The pilots are demoralized, and if the airline executives think the company is financially stronger, the pilots should be seeing it in their paychecks, officials of their union said this week.
At the company's annual shareholder meeting Tuesday in the Hotel Captain Cook, the chairman of their union admonished Alaska Air executives.
"Beneath our profits is a management team that has not demonstrated a willingness to share the success we helped generate," said Tom Crank, the union chairman, speaking into a microphone in front of the crowd of at least 100 people.
Alaska Air Group chief executive Bill Ayer answered Crank. He said management and the pilots want the same basic things, but the company is facing some competitive challenges.
Some major U.S. airlines have recently used bankruptcy court to slash pilot and other employee wages, end pension plans and impose other cuts.
Ayer told shareholders Tuesday that Alaska Air now faces more aggressive competition from the airlines emerging from bankruptcy.
The company's shareholders convened in town to celebrate the 75th anniversary of the company, which originated in Anchorage as a Bush flight service to Bristol Bay. The last time the shareholders met in Alaska was 2002 in Fairbanks.
Alaska Airlines' pilots have been unhappy with their pay for at least two years, but tension has escalated because they are back in contract negotiations this year. Their salaries were slashed by 22 percent to 34 percent in 2002, with the lowest-paid pilots receiving the biggest cuts.
Pilots are paid $32,000 to $157,000 today, compared with $47,000 to $200,000 before the cuts, the union said.

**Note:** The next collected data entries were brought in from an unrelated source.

-- ==== Sys2Proof/Laws/State.lean ====
section
/-! SUPPORT. One law per field of the state for each update of a unit, and what a read of a unit sees after one. -/

namespace Sys2Proof.Laws

open Sys2Proof Sys2Proof.Machine

variable (s : State)

@[simp] theorem setGroup_agenda (k : Nat) (g : Group) : (s.setGroup k g).agenda = s.agenda := rfl
@[simp] theorem setGroup_inputs (k : Nat) (g : Group) : (s.setGroup k g).inputs = s.inputs := rfl
@[simp] theorem setGroup_sched (k : Nat) (g : Group) : (s.setGroup k g).sched = s.sched := rfl
@[simp] theorem setGroup_turn (k : Nat) (g : Group) : (s.setGroup k g).turn = s.turn := rfl
@[simp] theorem setGroup_clk (k : Nat) (g : Group) : (s.setGroup k g).clk = s.clk := rfl
@[simp] theorem setGroup_iss (k : Nat) (g : Group) : (s.setGroup k g).iss = s.iss := rfl
@[simp] theorem setGroup_fresh (k : Nat) (g : Group) : (s.setGroup k g).fresh = s.fresh := rfl
@[simp] theorem setGroup_nextKey (k : Nat) (g : Group) : (s.setGroup k g).nextKey = s.nextKey := rfl
@[simp] theorem setGroup_groups (k : Nat) (g : Group) : (s.setGroup k g).groups = s.groups.set k g := rfl
@[simp] theorem setGroup_teams (k : Nat) (g : Group) : (s.setGroup k g).teams = s.teams := rfl
@[simp] theorem setGroup_grids (k : Nat) (g : Group) : (s.setGroup k g).grids = s.grids := rfl
@[simp] theorem setGroup_cores (k : Nat) (g : Group) : (s.setGroup k g).cores = s.cores := rfl
@[simp] theorem setGroup_mem (k : Nat) (g : Group) : (s.setGroup k g).mem = s.mem := rfl
@[simp] theorem setGroup_l2 (k : Nat) (g : Group) : (s.setGroup k g).l2 = s.l2 := rfl
@[simp] theorem setGroup_l3 (k : Nat) (g : Group) : (s.setGroup k g).l3 = s.l3 := rfl
@[simp] theorem setGroup_poison (k : Nat) (g : Group) : (s.setGroup k g).poison = s.poison := rfl
@[simp] theorem setGroup_dirs (k : Nat) (g : Group) : (s.setGroup k g).dirs = s.dirs := rfl
@[simp] theorem setGroup_flushes (k : Nat) (g : Group) : (s.setGroup k g).flushes = s.flushes := rfl
@[simp] theorem setGroup_invals (k : Nat) (g : Group) : (s.setGroup k g).invals = s.invals := rfl
@[simp] theorem setGroup_moves (k : Nat) (g : Group) : (s.setGroup k g).moves = s.moves := rfl
@[simp] theorem setGroup_events (k : Nat) (g : Group) : (s.setGroup k g).events = s.events := rfl
@[simp] theorem setGroup_joins (k : Nat) (g : Group) : (s.setGroup k g).joins = s.joins := rfl
@[simp] theorem setGroup_dlvs (k : Nat) (g : Group) : (s.setGroup k g).dlvs = s.dlvs := rfl
@[simp] theorem setGroup_ringWaits (k : Nat) (g : Group) : (s.setGroup k g).ringWaits = s.ringWaits := rfl
@[simp] theorem setGroup_rings (k : Nat) (g : Group) : (s.setGroup k g).rings = s.rings := rfl
@[simp] theorem setGroup_ctxs (k : Nat) (g : Group) : (s.setGroup k g).ctxs = s.ctxs := rfl
@[simp] theorem setGroup_walk (k : Nat) (g : Group) : (s.setGroup k g).walk = s.walk := rfl
@[simp] theorem setGroup_walk2 (k : Nat) (g : Group) : (s.setGroup k g).walk2 = s.walk2 := rfl
@[simp] theorem setGroup_vfs (k : Nat) (g : Group) : (s.setGroup k g).vfs = s.vfs := rfl
@[simp] theorem setGroup_s2waits (k : Nat) (g : Group) : (s.setGroup k g).s2waits = s.s2waits := rfl
@[simp] theorem setGroup_reeveWaits (k : Nat) (g : Group) : (s.setGroup k g).reeveWaits = s.reeveWaits := rfl
@[simp] theorem setGroup_queues (k : Nat) (g : Group) : (s.setGroup k g).queues = s.queues := rfl
@[simp] theorem setGroup_saved (k : Nat) (g : Group) : (s.setGroup k g).saved = s.saved := rfl
@[simp] theorem setGroup_objs (k : Nat) (g : Group) : (s.setGroup k g).objs = s.objs := rfl
@[simp] theorem setGroup_fab (k : Nat) (g : Group) : (s.setGroup k g).fab = s.fab := rfl
@[simp] theorem setGroup_fw (k : Nat) (g : Group) : (s.setGroup k g).fw = s.fw := rfl
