-- ==== Sys2Proof/Laws/Memory.lean ====
section
/-! SUPPORT. Laws of byte memory: read after write, and the canonical form that every write keeps. -/

namespace Sys2Proof.Laws

open Sys2Proof Sys2Proof.Machine

theorem memory_wf_iff (m : Memory) : Memory.wf m = true ↔ Tab.wf m = true ∧ ∀ c ∈ m, c.2 ≠ memDefault := by
  simp [Memory.wf, List.all_eq_true]

theorem mem_erase_subset {α : Type} {t : Tab α} {n : Nat} {c : Nat × α} (h : c ∈ t.erase n) : c ∈ t := by
  induction t with
  | nil => exact h
  | cons p t ih =>
    obtain ⟨k, v⟩ := p
    unfold Tab.erase at h
    split at h
    · exact List.mem_cons_of_mem _ (ih h)
    · cases h with
      | head => exact List.mem_cons_self
      | tail _ h => exact List.mem_cons_of_mem _ (ih h)

theorem mem_set_cases {α : Type} {t : Tab α} {n : Nat} {x : α} {c : Nat × α} (h : c ∈ t.set n x) : c = (n, x) ∨ c ∈ t := by
  induction t with
  | nil => exact .inl (List.mem_singleton.mp h)
  | cons p t ih =>
    obtain ⟨k, v⟩ := p
    unfold Tab.set at h
    split at h
    · exact List.mem_cons.mp h
    · split at h
      · exact (List.mem_cons.mp h).imp_right (List.mem_cons_of_mem _)
      · rcases List.mem_cons.mp h with h | h
        · exact .inr (h ▸ List.mem_cons_self)
        · exact (ih h).imp_right (List.mem_cons_of_mem _)

/-- Storing a byte keeps the canonical form. -/
theorem memSet_wf {m : Memory} (h : Memory.wf m = true) (a : Nat) (b : Byte) : Memory.wf (memSet m a b) = true := by
  rw [memory_wf_iff] at h ⊢
  refine ⟨wf_put h.1 _ _ _, fun c hc => ?_⟩
  unfold memSet Tab.put at hc
  split at hc
  · exact h.2 c (mem_erase_subset hc)
  · next hb =>
    rcases mem_set_cases hc with rfl | hc
    · exact hb
    · exact h.2 c hc

theorem memWrite_wf {m : Memory} (h : Memory.wf m = true) (a : Nat) (bs : List Byte) : Memory.wf (memWrite m a bs) = true := by
  induction bs generalizing m a with
  | nil => exact h
  | cons b bs ih => exact ih (memSet_wf h a b) (a + 1)

theorem memMerge_wf {m : Memory} (h : Memory.wf m = true) (bs : Tab Byte) : Memory.wf (memMerge m bs) = true := by
  unfold memMerge
  induction bs generalizing m with
  | nil => exact h
  | cons p bs ih => exact ih (memSet_wf h p.1 p.2)

theorem filter_wf {m : Memory} (h : Memory.wf m = true) (p : Host.Cell → Bool) : Memory.wf (m.filter p) = true := by
  rw [memory_wf_iff] at h ⊢
  exact ⟨wfFrom_filter h.1 p, fun c hc => h.2 c (List.mem_filter.mp hc).1⟩

@[simp] theorem memGet_memSet_self (m : Memory) (a : Nat) (b : Byte) : memGet (memSet m a b) a = b :=
  getD_put_self _ _ _ _

theorem memGet_memSet_ne {a x : Nat} (hx : x ≠ a) (m : Memory) (b : Byte) : memGet (memSet m a b) x = memGet m x :=
  getD_put_ne hx m _ _

/-- A byte outside the bytes written reads as before. -/
theorem memGet_memWrite_outside {a x : Nat} (bs : List Byte) (m : Memory) (h : x < a ∨ a + bs.length ≤ x) :
    memGet (memWrite m a bs) x = memGet m x := by
  induction bs generalizing m a with
  | nil => rfl
  | cons b bs ih =>
    simp only [List.length_cons] at h
    show memGet (memWrite (memSet m a b) (a + 1) bs) x = memGet m x
    rw [ih (a := a + 1) _ (by omega), memGet_memSet_ne (by omega)]

/-- A byte written reads as it was written. -/
theorem memGet_memWrite_inside (m : Memory) (a : Nat) (bs : List Byte) (i : Nat)
    (hi : i < bs.length) : memGet (memWrite m a bs) (a + i) = bs[i] := by
  induction bs generalizing m a i with
  | nil => cases hi
  | cons b bs ih =>
    show memGet (memWrite (memSet m a b) (a + 1) bs) (a + i) = _
    cases i with
    | zero =>
      rw [memGet_memWrite_outside bs _ (by omega)]
      exact memGet_memSet_self _ a b
    | succ i =>
      have := ih (memSet m a b) (a + 1) i (by simpa using hi)
      rw [show a + (i + 1) = a + 1 + i by omega, this]
      rfl

theorem reset_mem_wf : Memory.wf State.reset.mem = true := rfl

end Sys2Proof.Laws
end

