-- ==== Sys2Proof/Laws/PerInstr.lean ====
section
/-! SUPPORT. The decoder reads every well-formed instruction back from its word: the family EncodeDecode, one lemma for
each constructor of Instr. An event has no word and is never well formed. -/

namespace Sys2Proof

def Laws.EncodeDecode.Statement (i : Instr) : Prop := i.wf = true → decode (encode i) = .instr i

/-! ### Fields of a word -/

theorem opOf_mkWord (op : Nat) (a b c : BitVec 7) (h : op < 2048) : opOf (mkWord op a b c) = op := by
  have : (mkWord op a b c).extractLsb' 21 11 = BitVec.ofNat 11 op := by
    apply BitVec.eq_of_getLsbD_eq
    intro i hi
    rw [mkWord, BitVec.getLsbD_extractLsb', BitVec.getLsbD_append, if_neg (by omega)]
    simp only [hi, decide_true, Bool.true_and, show 21 + i - (7 + (7 + 7)) = i by omega]
  rw [opOf, this, BitVec.toNat_ofNat]
  omega

theorem fieldA_mkWord (op : Nat) (a b c : BitVec 7) : fieldA (mkWord op a b c) = a := by
  apply BitVec.eq_of_getLsbD_eq
  intro i hi
  rw [fieldA, mkWord, BitVec.getLsbD_extractLsb', BitVec.getLsbD_append, BitVec.getLsbD_append,
    if_pos (by omega), if_neg (by omega)]
  simp only [hi, decide_true, Bool.true_and, show 14 + i - (7 + 7) = i by omega]

theorem fieldB_mkWord (op : Nat) (a b c : BitVec 7) : fieldB (mkWord op a b c) = b := by
  apply BitVec.eq_of_getLsbD_eq
  intro i hi
  rw [fieldB, mkWord, BitVec.getLsbD_extractLsb', BitVec.getLsbD_append, BitVec.getLsbD_append, BitVec.getLsbD_append,
    if_pos (by omega), if_pos (by omega), if_neg (by omega)]
  simp only [hi, decide_true, Bool.true_and, show 7 + i - 7 = i by omega]

theorem fieldC_mkWord (op : Nat) (a b c : BitVec 7) : fieldC (mkWord op a b c) = c := by
  apply BitVec.eq_of_getLsbD_eq
  intro i hi
  rw [fieldC, mkWord, BitVec.getLsbD_extractLsb', BitVec.getLsbD_append, BitVec.getLsbD_append, BitVec.getLsbD_append,
    if_pos (by omega), if_pos (by omega), if_pos (by omega)]
  simp only [hi, decide_true, Bool.true_and, show 0 + i = i by omega]

/-- An instruction whose encoding is an assigned word that the decoder's reading gives back. -/
theorem decode_of_raw {i : Instr}
    (h : i.wf = true → ∃ op a b c j, encode i = mkWord op a b c ∧ (decide (0 < op) && decide (op < 0x7FE)) = true ∧
      rawOp op a b c = some j ∧ j = i) : Laws.EncodeDecode.Statement i := by
  intro hw
  obtain ⟨op, a, b, c, j, he, ho, hr, hj⟩ := h hw
  subst hj
  simp only [Bool.and_eq_true, decide_eq_true_eq] at ho
  have hop : opOf (encode j) = op := by rw [he, opOf_mkWord op a b c (by omega)]
  have hraw : raw (encode j) = some j := by
    rw [raw, hop, he, fieldA_mkWord, fieldB_mkWord, fieldC_mkWord, hr]
  have h0 : encode j ≠ 0 := fun h => by
    rw [h] at hop
    exact absurd (hop.symm.trans (by decide : opOf 0 = 0)) (by omega)
  simp only [decode, h0, hop, show ¬ op = 0x7FE by omega, show ¬ op = 0x7FF by omega, hraw, hw, if_false, beq_self_eq_true,
    Bool.and_self, if_true]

Alaska Air Group, which includes Horizon Air, posted a $52.6 million loss last year. That's not the number Alaska Air executives stressed Tuesday, however. They said that except for one-time losses of about $190 million, the company's "adjusted profit" was $138 million -- its highest level in years. The one-time losses were mostly due to writing down the value of MD-80 jets after the company decided to stop using them earlier than previously planned.
Through the early part of this decade, the company consistently lost money, its financial reports show.
Alaska Airlines hasn't attempted to declare bankruptcy, though it has taken many other steps to reduce costs, such as purchasing more fuel-efficient airplanes and outsourcing hundreds of baggage-handling jobs at the Seattle airport.
The Airline Pilots Association's contract with the airline became available to renegotiate May 1. Talks started in January, but the union and the airline haven't yet dealt with the major issues -- salary, retirement and work schedules -- union and company officials said this week.
'STICKS IN MY CRAW'
Pilots said they are unhappy with the Seattle-based airline's stance that it is willing to reconsider their pay -- which an arbitrator slashed by an average 26 percent two years ago -- but not at an increased cost to the company.
"This one sticks in my craw ... this is a profitable company," said John Prater, president of the Air Line Pilots Association, in an interview this week.
He said the pilot's union wants to resolve the contract without resorting to a labor strike.
Airline managers are meeting with the union's negotiating team about three times per week, union officials said.
"I'm optimistic we can get a deal that works for everybody," Ayer told shareholders Tuesday.